Arabic Tools Page



The Arabic IR :
The Arabic IR system offers the possibilities of querying an Arabic resource and retrieving Arabic documents using the URSA Unicode-based retrieval engine developed at CRL http://crl.nmsu.edu/Research/Projects/tipster/ursa/ for papers, technical documentation and download of the URSA engine.} The system has been demonstrated using an archive of 5 months of the Al-Rayah daily newspaper from Qatar.  The system offers the option to use a full word mode or using a morphological analyzer.  In the latter option, documents are indexed using stems, and the query is also processed using the morphological analyzer. See a web demo at http://crl.nmsu.edu/~ahmed/

The Arabic-English CLIR :
The Arabic-English CLIR system offers the possibility of querying the Arabic text using an English query.  The English query is processed interactively and the user can improve the translated query.  The translated (Arabic) query will be sent to the Arabic IR system to retrieve relevant Arabic documents.
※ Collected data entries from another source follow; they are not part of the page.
/-- The TIDE_ registers at reset (R64): SELF, count 0. -/
def Tide.reset : Tide where
  count := 0
  role := 0
  eligible := false
  addr := 0
  locked := false
  loss := false
  hold := false
  ahead := false
  driving := false
  handoverFail := false
  lateOrder := false
  lineDelay := 0
  alignTarget := 0
  advance := 0x00010000
  missing := 0
  frameBad := 0
  ordBad := 0
  ordLate := 0
  lossAt := 0
  lockAt := 0
  orders := Vector.replicate 4 none

def TideLine.reset : TideLine where
  missRun := 0
  sinceGood := 16
  lastIndex := none
  prevMissing := true
  frame := []
  frameGood := false
  frameCount := none
  sinceFirst := 0
  frameReady := false
  neverLocked := true
  releaseAt := none
  resume := none
  sending := Vector.replicate 4 none
  placed := Vector.replicate 4 0
  nextId := 1
  firstFrame := false
  pendingFail := false
  sendFrom := 0
  driveDue := false
  halts := []

/-- The FLT_ registers at reset (R377). -/
def FltRegs.reset : FltRegs where
  ring := []
  prod := 0
  cons := 0
  lost := 0
  lostBit := false
  recovering := false
  cadence := 100000
  autoRollback := true
  autoSubst := true
  autoRetire := true
  retireLimit := 3
  retWin := 600000000
  ceWin := 60000000
  colLimit := 16
  stackLimit := 4096
  saveAt := 0
  iodCe := 0
  iodUe := 0

def Recov.reset : Recov where
  saveDue := false
  saveStop := false
  saveTicks := 0
  saveActive := false
  saveFailed := false
  written := []
  nextNumber := 1
  slots := Vector.replicate 8 none
  lastFaults := []
  lastSlotB := false
  lastNumber := 0
  fellBack := []
  rolling := .none
  ceTicks := 0
  rollTicks := []
  subDue := []
  own := none

/-- A compare slot at reset (R276). -/
def PairSlot.reset : PairSlot :=
  ⟨0, 0, 0, 0, 0, 1000000, 0, 0, 0, 0, 0, Quad.all none, Quad.all 0, Quad.all 0, Quad.all 0, Quad.all 0⟩

def Job.reset : Job where
  active := false
  retired := false
  rollback := false
  fwChanged := false
  imageChanged := false
  coverage := false
  pair := false
  start := 0
  rcptSeq := 0
  key := 0
  h := 0
  g := 0
  accum := []
  meas := 0
  prev := none
  seals := 0
  pairs := Vector.replicate 8 PairSlot.reset

/-- The CMDW_ and JRNL_ registers at reset (R418, R419); BOOTID, WINBASE and the journal's base have
no reset value (log 1). -/
def CmdRegs.reset : CmdRegs where
  next := 1
  ringBase := 0
  ringLog2 := 6
  enable := false
  prod := 0
  cons := 0
  ready := false
  crcBad := 0
  peerId := 0
  peerEn := false
  bootId := 0
  winBase := 0
  accepted := []
  held := []
  seenCrc := []
  fromPeer := []
  examine := false
  jHead := 0
  jHbmHead := 0
  jBase := 0
  jInternal := true
  jTail := []

/-- An event at reset (R424). -/
def Ev.reset : Ev := ⟨1, 0, 0, false, 0, false, true, 0, false, 0⟩

def Events.reset : Events where
  evs := []
  spur := 0
  raised := []
  signals := []
  msixTable := []
  msixPba := 0
  msixEnable := false
  msixMask := false
  sent := []
  full := 0
  mgmt := []
  asleep := 0
  mgmtMask := 0xF
  mgmtIrq := 0
  routes := []

/-- The CXLP_ registers at reset (R456); the carve-out bases have no reset value (log 1). -/
def Cxl.reset : Cxl where
  width := 0
  speed := 0
  up := false
  half := false
  narrow := false
  linked := false
  laneBad := 0
  degLimit := 16
  retrainFull := false
  downLimit := 1000000
  recoveries := 0
  replays := 0
  recovTicks := []
  downTicks := 0
  quiescing := false
  quiesced := false
  linkLost := false
  hdmErr := 0
  hdmErrAt := 0
  bisnp := 0
  p2p := false
  carvePeer := 0
  carveImage := 0
  carveSave := 0
  peers := Vector.replicate 16 ⟨0, 0, 0, false⟩
  peerMask := 0
  peerBusy := false
  peerSkipped := 0
  peerPkt := 0
  memActive := false
  mailboxes := Vector.replicate 3 ⟨[], false⟩
  cfgSpace := []
  latched := []
  readData := 0
  lineData := 0

/-- The CLK_ and PWR_ registers at reset (R476, R477); the rail stands at step 16 (R465). -/
def Power.reset : Power where
  thresh := 30
  kmax := 8
  k := 0
  stretch := 0
  stretchPs := 0
  droopSrc := 0
  stepLate := 0
  warn := 15
  holdMargin := 5
  regions := Vector.replicate 37 ⟨0, false, false, 0⟩
  domains := 0
  chOff := 0
  chOffDue := 0
  step := 16
  planned := 16
  tceil := 16
  pceil := 16
  cap := 1850
  headroom := 80
  avg := 0
  peak := 0
  tstep := 95
  sstep := 95
  hyst := 5
  tdown := 0
  pdown := 0
  temps := Vector.replicate 54 0
  hotC := 0x8000
  hotS := 0x8000
  coolRun := 0
  capRun := 0
  evalAt := none
  railUv := 800000
  stepDue := false

/-- The fuse record of a die: NODE, TYPE and INDEX as its place in the package says, other fields 0, and its CRC
(R16, R490, log 2). -/
def fuseRecordReset (d : Nat) : BitVec 256 :=
  let kind := if d = 0 then (0x20, 0) else if d = 9 then (0x60, 2) else (0x30, 1)
  BitVec.ofNat 256 (withCrc 32 (2 ^ 88 * kind.1 + 2 ^ 104 * kind.2 + 2 ^ 112 * d))

/-- The security core and flash before power (R498); flash slots are empty and fused values those of
log 2. -/
def Sec.reset : Sec where
  slotB := false
  fallback := false
  failA := 0
  failB := 0
  recovery := false
  fuseBad := 0
  udsLocked := false
  certMissing := false
  staged := false
  activating := false
  fwVer := 0
  fwStaged := 0
  healthy := false
  rngFail := false
  rngCnt := 0
  drbgs := Vector.replicate 5 ⟨0, false⟩
  flashA := ⟨[], false⟩
  flashB := ⟨[], false⟩
  records := []
  spareMaps := Quad.all 0x5150#20
  fuseRecs := Vector.ofFn fun d => fuseRecordReset d.val
  serial := 0x20202020202020202020202020202020#128
  svnBits := 0
  revoked := 0
  cdi0 := []
  aliasSeed := []
  mSec := 0
  mMgmt := 0
  mChan := Vector.replicate 4 0
  mMsd := Vector.replicate 8 0
  mCfg := 0
  advance := false
  svn := 0
  transfer := []
  spdm := ⟨false, false, false, false, [], []⟩

/-- Bring-up and slack registers at reset (R518). -/
def Service.reset : Service where
  phase := 0
  failPhase := 0
  failUnit := 0
  trainTries := 0
  phaseAt := Vector.replicate 8 0
  defLen := 5000
  openMark := none
  openEnd := 0
  spanOver := false
  mgmtSwitch := false
  tasks := []
  listed := []
  deferred := 0

/-- The module before it is inserted (R450, R455). -/
def Module.reset : Module := ⟨false, false, false, false, false, false, false, false, .idcode, false⟩

def MsgPort.reset : MsgPort := ⟨[], none, [], false, 0⟩

/-- The machine right after reset: a VT8-4 module not yet powered (log 3), every register at its
reset value, no command waiting. -/
def State.reset : State where
  four := true
  cy := 0
  draw := 0
  pending := []
  chans := Quad.all Chan.reset
  sync := ⟨[], [], [], Vector.replicate 4 .reset⟩
  ports := Vector.replicate 8 MsgPort.reset
  mem := MemSide.reset
  host := ⟨[], [], []⟩
  tide := Tide.reset
  line := TideLine.reset
  flt := FltRegs.reset
  newFaults := []
  recov := Recov.reset
  job := Job.reset
  cmd := CmdRegs.reset
  ev := Events.reset
  cxl := Cxl.reset
  pwr := Power.reset
  sec := Sec.reset
  svc := Service.reset
  mdl := Module.reset
  img := ⟨none, 0, 0, []⟩

end Sys2Proof.Machine
end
The user has a full set of tools to display and browse the results, and translate back into English the retrieved documents.
See a web demo at http://crl.nmsu.edu/~ahmed/test/news/index1.html

 

The Arabic corpora :
The Arabic corpora collected at CRL include a collection of more than 60MB of news from the AFP news agency; all the documents in the collection are listed by date and tagged in SGML format using a designed template to include the number of the story, Date, headlines and a footer.
We also have a several collections of on-line newspapers articles from eleven countries (Algeria, Iraq, Jordan, Kuwait, Lebanon, Mauritania, Morocco, Oman, Qatar, Saudi Arabia and Syria). These news articles were collected between February and November 2000. This collection has been tagged and indexed and deployed in some information retrieval experiments, the collection could be queried using the tools developed at the CRL. The indexes are built in two different ways (i. Based on the form of the word, ii. Using the morphology), the system also allow the user to choose stem the query when searching the collection either by single country -newspaper- or all the collection together. The collection is accessible from our web site http://crl.nmsu.edu/~ahmed/test/news/ .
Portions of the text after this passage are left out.